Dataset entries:
····················

/-- A pad of 5 zeros, and no pad. -/
theorem witness_RalignSkipsAZeroPad :
    (ReaderReady r53 ∧ r53.padBits = 5 ∧ r53.unread.take r53.padBits = zeroBits r53.padBits) ∧
    (ReaderReady r20 ∧ r20.padBits = 0 ∧ r20.unread.take r20.padBits = zeroBits r20.padBits) :=
  ⟨⟨readers_ready _ (by simp), by decide +kernel⟩, ⟨readers_ready _ (by simp), by decide +kernel⟩⟩
theorem witness_RalignFailsOnANonzeroPad :
    (ReaderReady rF5 ∧ rF5.unread.take rF5.padBits ≠ zeroBits rF5.padBits) ∧
    (ReaderReady r31 ∧ r31.padBits = 1 ∧ r31.unread.take r31.padBits ≠ zeroBits r31.padBits) :=
  ⟨⟨readers_ready _ (by simp), by decide +kernel⟩, ⟨readers_ready _ (by simp), by decide +kernel⟩⟩

/-- Seven bytes fill w53 to its last bit; no byte fits w31 but its pad of 1 does. -/
theorem witness_WbytesAppendsItsBytes :
    (WriterReady w53 ∧ [1, 2, 3, 4, 5, 6, (7 : Byte)].length = (7 : Word).toNat ∧
      w53.writePos + w53.padBits + 8 * [1, 2, 3, 4, 5, 6, (7 : Byte)].length ≤ 32 * w53.cap.toNat) ∧
    (WriterReady w31 ∧ ([] : List Byte).length = (0 : Word).toNat ∧
      w31.writePos + w31.padBits + 8 * ([] : List Byte).length ≤ 32 * w31.cap.toNat) :=
  ⟨⟨writers_ready _ (by simp), by decide +kernel⟩, ⟨writers_ready _ (by simp), by decide +kernel⟩⟩
theorem witness_RbytesDeliversItsBytes :
    ReaderReady r53 ∧ [0x41, 0x42, 0x43, 0x44, (0x45 : Byte)].length = (5 : Word).toNat ∧
    r53.unread.take (r53.padBits + 8 * (5 : Word).toNat) =
      zeroBits r53.padBits ++ [0x41, 0x42, 0x43, 0x44, (0x45 : Byte)].flatMap byteBits :=
  ⟨readers_ready _ (by simp), by decide +kernel⟩
theorem witness_ByteCommandsFail :
    WriterReady w31 ∧ [(1 : Byte)].length = (1 : Word).toNat ∧
    32 * w31.cap.toNat < w31.writePos + w31.padBits + 8 * [(1 : Byte)].length ∧
    ReaderReady rF5 ∧ rF5.unread.take rF5.padBits ≠ zeroBits rF5.padBits ∧
    ReaderReady r53 ∧ r53.unread.take r53.padBits = zeroBits r53.padBits ∧
    r53.budget.toNat < r53.padBits + 8 * (8 : Word).toNat :=
  ⟨writers_ready _ (by simp), by decide, by decide +kernel, readers_ready _ (by simp), by decide +kernel,
    readers_ready _ (by simp), by decide +kernel⟩

/-- Four bytes fill w20, three bytes w53. -/
theorem witness_WstrAppendsLengthAndBytes :
    (WriterReady w20 ∧ [1, 2, 3, (4 : Byte)].length = (4 : Word).toNat ∧
      w20.writePos + 32 + w20.padBits + 8 * [1, 2, 3, (4 : Byte)].length ≤ 32 * w20.cap.toNat) ∧
    (WriterReady w53 ∧ [1, 2, (3 : Byte)].length = (3 : Word).toNat ∧
      w53.writePos + 32 + w53.padBits + 8 * [1, 2, (3 : Byte)].length ≤ 32 * w53.cap.toNat) :=
  ⟨⟨writers_ready _ (by simp), by decide +kernel⟩, ⟨writers_ready _ (by simp), by decide +kernel⟩⟩
theorem witness_WstrFails :
    (WriterReady w31 ∧ ([] : List Byte).length = (0 : Word).toNat ∧ 32 * w31.cap.toNat < w31.writePos + 32) ∧
    (WriterReady (writer 1 0 0 0 []) ∧ [(0x41 : Byte)].length = (1 : Word).toNat ∧ (writer 1 0 0 0 []).writePos + 32 ≤ 32 * (writer 1 0 0 0 []).cap.toNat ∧
      32 * (writer 1 0 0 0 []).cap.toNat <
        (writer 1 0 0 0 []).writePos + 32 + (writer 1 0 0 0 []).padBits + 8 * [(0x41 : Byte)].length) :=
  ⟨⟨writers_ready _ (by simp), by decide +kernel⟩, ⟨writer_of_check (by decide), by decide +kernel⟩⟩
theorem witness_RstrDeliversStringAndTerminator :
    ReaderReady r20 ∧ [0x48, (0x69 : Byte)].length = (2 : Word).toNat ∧ (2 : Word).toNat < (3 : Word).toNat ∧
    r20.unread.take (32 + r20.padBits + 8 * (2 : Word).toNat) =
      fieldBits 2 32 ++ zeroBits r20.padBits ++ [0x48, (0x69 : Byte)].flatMap byteBits :=
  ⟨readers_ready _ (by simp), by decide +kernel⟩

/-- No length; a capacity equal to the length; a pad of 5 with a 1; a string longer than what is left. -/
theorem witness_RstrFails :
    (ReaderReady r31 ∧ r31.budget.toNat < 32) ∧
    (ReaderReady r20 ∧ r20.unread.take 32 = fieldBits 2 32 ∧ (2 : Word).toNat ≤ (2 : Word).toNat) ∧
    (ReaderReady (reader 2 1 0 29 61 (words [0, 0xF0] 0 [])) ∧
      (reader 2 1 0 29 61 (words [0, 0xF0] 0 [])).unread.take 32 = fieldBits 0 32 ∧
      (0 : Word).toNat < (1 : Word).toNat ∧
      ((reader 2 1 0 29 61 (words [0, 0xF0] 0 [])).unread.drop 32).take
        (reader 2 1 0 29 61 (words [0, 0xF0] 0 [])).padBits ≠
        zeroBits (reader 2 1 0 29 61 (words [0, 0xF0] 0 [])).padBits) ∧
    (ReaderReady (reader 2 0 0 0 64 (words [5, 0x41424344] 0 [])) ∧
      (reader 2 0 0 0 64 (words [5, 0x41424344] 0 [])).unread.take 32 = fieldBits 5 32 ∧
      (5 : Word).toNat < (100 : Word).toNat ∧
      ((reader 2 0 0 0 64 (words [5, 0x41424344] 0 [])).unread.drop 32).take
        (reader 2 0 0 0 64 (words [5, 0x41424344] 0 [])).padBits =
        zeroBits (reader 2 0 0 0 64 (words [5, 0x41424344] 0 [])).padBits ∧
      (reader 2 0 0 0 64 (words [5, 0x41424344] 0 [])).budget.toNat <
        32 + (reader 2 0 0 0 64 (words [5, 0x41424344] 0 [])).padBits + 8 * (5 : Word).toNat) :=
  ⟨⟨readers_ready _ (by simp), by decide +kernel⟩, ⟨readers_ready _ (by simp), by decide +kernel⟩,
    ⟨reader_of_check (by decide +kernel), by decide +kernel⟩,
    ⟨reader_of_check (by decide +kernel), by decide +kernel⟩⟩
theorem witness_FourBytesMakeOneWord :
    (WriterReady w20 ∧ w20.sbits = 0 ∧ w20.cursor.toNat < w20.cap.toNat) ∧
    (WriterReady (writer 2 1 0 0 []) ∧ (writer 2 1 0 0 []).sbits = 0 ∧
      (writer 2 1 0 0 []).cursor.toNat < (writer 2 1 0 0 []).cap.toNat) :=
  ⟨⟨writers_ready _ (by simp), by decide +kernel⟩, ⟨writer_of_check (by decide), by decide +kernel⟩⟩
theorem witness_EveryStepKeepsTheInvariants :
    Inv (facing (.command (encode (.rbits 3))) r20) ∧
    goes (step (facing (.command (encode (.rbits 3))) r20)) (fun t => t.cursor == 1) = true :=
  ⟨inv_of_check (by decide +kernel), by decide +kernel⟩
theorem witness_NoStepStops : Inv (facing (.command (encode .wflush)) w31) ∧ Inv (idle []) :=
  ⟨inv_of_check (by decide +kernel), idle_inv⟩

/-- A reader with one live scratch bit: the last of its word. -/
theorem witness_EveryStepKeepsTheScratchMirrored :
    Inv (facing (.command (encode .rflush)) r31) ∧ ScratchMirrors (facing (.command (encode .rflush)) r31) ∧
    goes (step (facing (.command (encode .rflush)) r31)) (fun t => t.sbits == 1) = true := by
  have h : ∀ j < (facing (.command (encode .rflush)) r31).sbits.toNat,
      (facing (.command (encode .rflush)) r31).scratch.getLsbD j =
        (facing (.command (encode .rflush)) r31).bufBit
          (32 * (facing (.command (encode .rflush)) r31).cursor.toNat -
            (facing (.command (encode .rflush)) r31).sbits.toNat + j) := by decide +kernel
  exact ⟨inv_of_check (by decide +kernel), fun _ _ => h, by decide +kernel⟩
theorem witness_ControlStateChangesOnlyAsListed :
    goes (step (facing (.command (encode .wflush)) w53)) (fun t => t.phase != w53.phase) = true ∧
    goes (step (facing (.command (encode (.bind .reader 2))) (idle []))) (fun t => t.dir != (idle []).dir) = true ∧
    goes (step (facing .reset w53)) (fun t => t.cap != w53.cap) = true := by decide +kernel
theorem witness_InactiveEngineKeepsItsState :
    broken.phase ≠ .active ∧ (idle []).phase ≠ .active ∧
    goes (step (facing (.command (encode .walign)) broken)) (fun t => status t == some .notReady) = true ∧
    goes (step (facing (.csrRead 1) (idle []))) (fun t => t.port == []) = true := by decide +kernel
theorem witness_CommandsStoreOnlyBetweenCursors :
    goes (exec (.wf32 0xFFFFFFFF) w20) (fun t => t.buf.readByte 0 == 0xFF && t.cursor == 1) = true ∧
    goes (exec (.wbits 33 0) w20) (fun t => failed t .invalidWidth) = true := by decide +kernel

/-- Fields of width 0, 31 and 32 that leave one bit of two words; the empty list over an empty binding. -/
theorem witness_FieldsReadBackAsWritten :
    (Inv (idle []) ∧ (2 : Word).toNat ≤ (idle []).bufWords.val ∧
      ([((0 : Width), (9 : Word)), (31, 0xFFFFFFFF), (32, 7)].all fun f => decide (f.1.toNat ≤ 32)) = true ∧
      ([((0 : Width), (9 : Word)), (31, 0xFFFFFFFF), (32, 7)].map fun f => f.1.toNat).sum ≤ 32 * (2 : Word).toNat) ∧
    (0 : Word).toNat ≤ (idle []).bufWords.val ∧ (([] : List (Width × Word)).map fun f => f.1.toNat).sum ≤ 0 :=
  ⟨⟨idle_inv, by decide +kernel⟩, by decide +kernel⟩
theorem witness_IntegersReadBackAsWritten :
    Inv (idle []) ∧ (2 : Word).toNat ≤ (idle []).bufWords.val ∧ (32 : Width).toNat ≤ 32 ∧
    intOperand .signed 0x80000000 ≤ intOperand .signed 0xFFFFFFFF ∧
    intOperand .signed 0xFFFFFFFF ≤ intOperand .signed 0x7FFFFFFF ∧
    (32 : Width).toNat + bitsForRange (intOperand .signed 0x80000000) (intOperand .signed 0x7FFFFFFF) ≤
      32 * (2 : Word).toNat :=
  ⟨idle_inv, by decide +kernel⟩
theorem witness_StringsReadBackAsWritten :
    Inv (idle []) ∧ (2 : Word).toNat ≤ (idle []).bufWords.val ∧ (5 : Width).toNat ≤ 32 ∧
    [0x48, 0x69, (0x21 : Byte)].length = (3 : Word).toNat ∧ (3 : Word).toNat < (4 : Word).toNat ∧
    (5 : Width).toNat + 32 + (8 - (5 : Width).toNat % 8) % 8 + 8 * (3 : Word).toNat ≤ 32 * (2 : Word).toNat :=
  ⟨idle_inv, by decide +kernel⟩

end Sys2Proof.Tests
end

section
/-! PROOFS. Correct rounding of the binary32 operations (spec/00_scope.md R11). Each operation packs a rounded quotient
of naturals, which `roundedNearestEven_pack` shows to be correctly rounded once the quotient is the exact result's
magnitude and the packed sign is the exact result's sign; what is left is that these two agree for each operation. -/

namespace Sys2Proof.Machine

/-! ### Signs of exact results -/

/-- Of two values that are not zero, the sign bits differ exactly when one is positive and the other negative. -/
theorem F32.sign_bne_iff {x y : Word} (hx : F32.value x ≠ 0) (hy : F32.value y ≠ 0) :
    (F32.sign x != F32.sign y) = true ↔
      0 < F32.value x ∧ F32.value y < 0 ∨ F32.value x < 0 ∧ 0 < F32.value y := by
  rw [F32.sign_of_value_ne_zero hx, F32.sign_of_value_ne_zero hy, bne_iff_ne, ne_eq, decide_eq_decide]
  omega

theorem F32.mag_eq_zero {x : Word} : F32.mag x = 0 ↔ F32.value x = 0 := by
  rw [← F32.natAbs_value, Int.natAbs_eq_zero]

/-- The packed sign of a product that is not zero is the exact product's. -/
theorem F32.sign_bne_iff_mul_neg {x y : Word} (h : F32.mag x * F32.mag y ≠ 0) :
    (F32.sign x != F32.sign y) = true ↔ F32.value x * F32.value y < 0 := by
  obtain ⟨hx, hy⟩ := mul_ne_zero_iff.mp h
  rw [F32.sign_bne_iff (mt F32.mag_eq_zero.mpr hx) (mt F32.mag_eq_zero.mpr hy), mul_neg_iff]

/-- The packed sign of a quotient that is not zero is the exact quotient's: that of the dividend, in units, times the
sign of the divisor. -/
theorem F32.sign_bne_iff_div_neg {x y : Word} (hx : F32.value x ≠ 0) (hy : F32.value y ≠ 0) :
    (F32.sign x != F32.sign y) = true ↔ F32.value x * 2 ^ 149 * (F32.value y).sign < 0 := by
  rw [F32.sign_bne_iff hx hy, mul_neg_iff, Int.sign_neg_iff, Int.sign_pos_iff]
  omega

/-! ### Packed patterns -/

/-- A rounded quotient keeps the sign it is packed with, also where it rounds to zero or to an infinity. -/
theorem F32.sign_pack_round (neg : Bool) (p q : Nat) :
    F32.sign (F32.pack neg (F32.roundPattern p q)) = neg :=
  F32.sign_pack (F32.roundPattern_lt p q) neg

theorem F32.pack_zero (neg : Bool) : F32.pack neg 0 = if neg then 0x80000000 else 0x00000000 := by
  cases neg <;> rfl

····················

Task prompt: Retype only the lines above between the line with "(facing (.command (encode .rflush)) r31).bufBit" and the line with "(facing (.command (encode .rflush)) r31).sbits.toNat +", counting those two lines as well, and keep every character as it is.

Answer space:
        (facing (.command (encode .rflush)) r31).bufBit
          (32 * (facing (.command (encode .rflush)) r31).cursor.toNat -
            (facing (.command (encode .rflush)) r31).sbits.toNat + j) := by decide +kernel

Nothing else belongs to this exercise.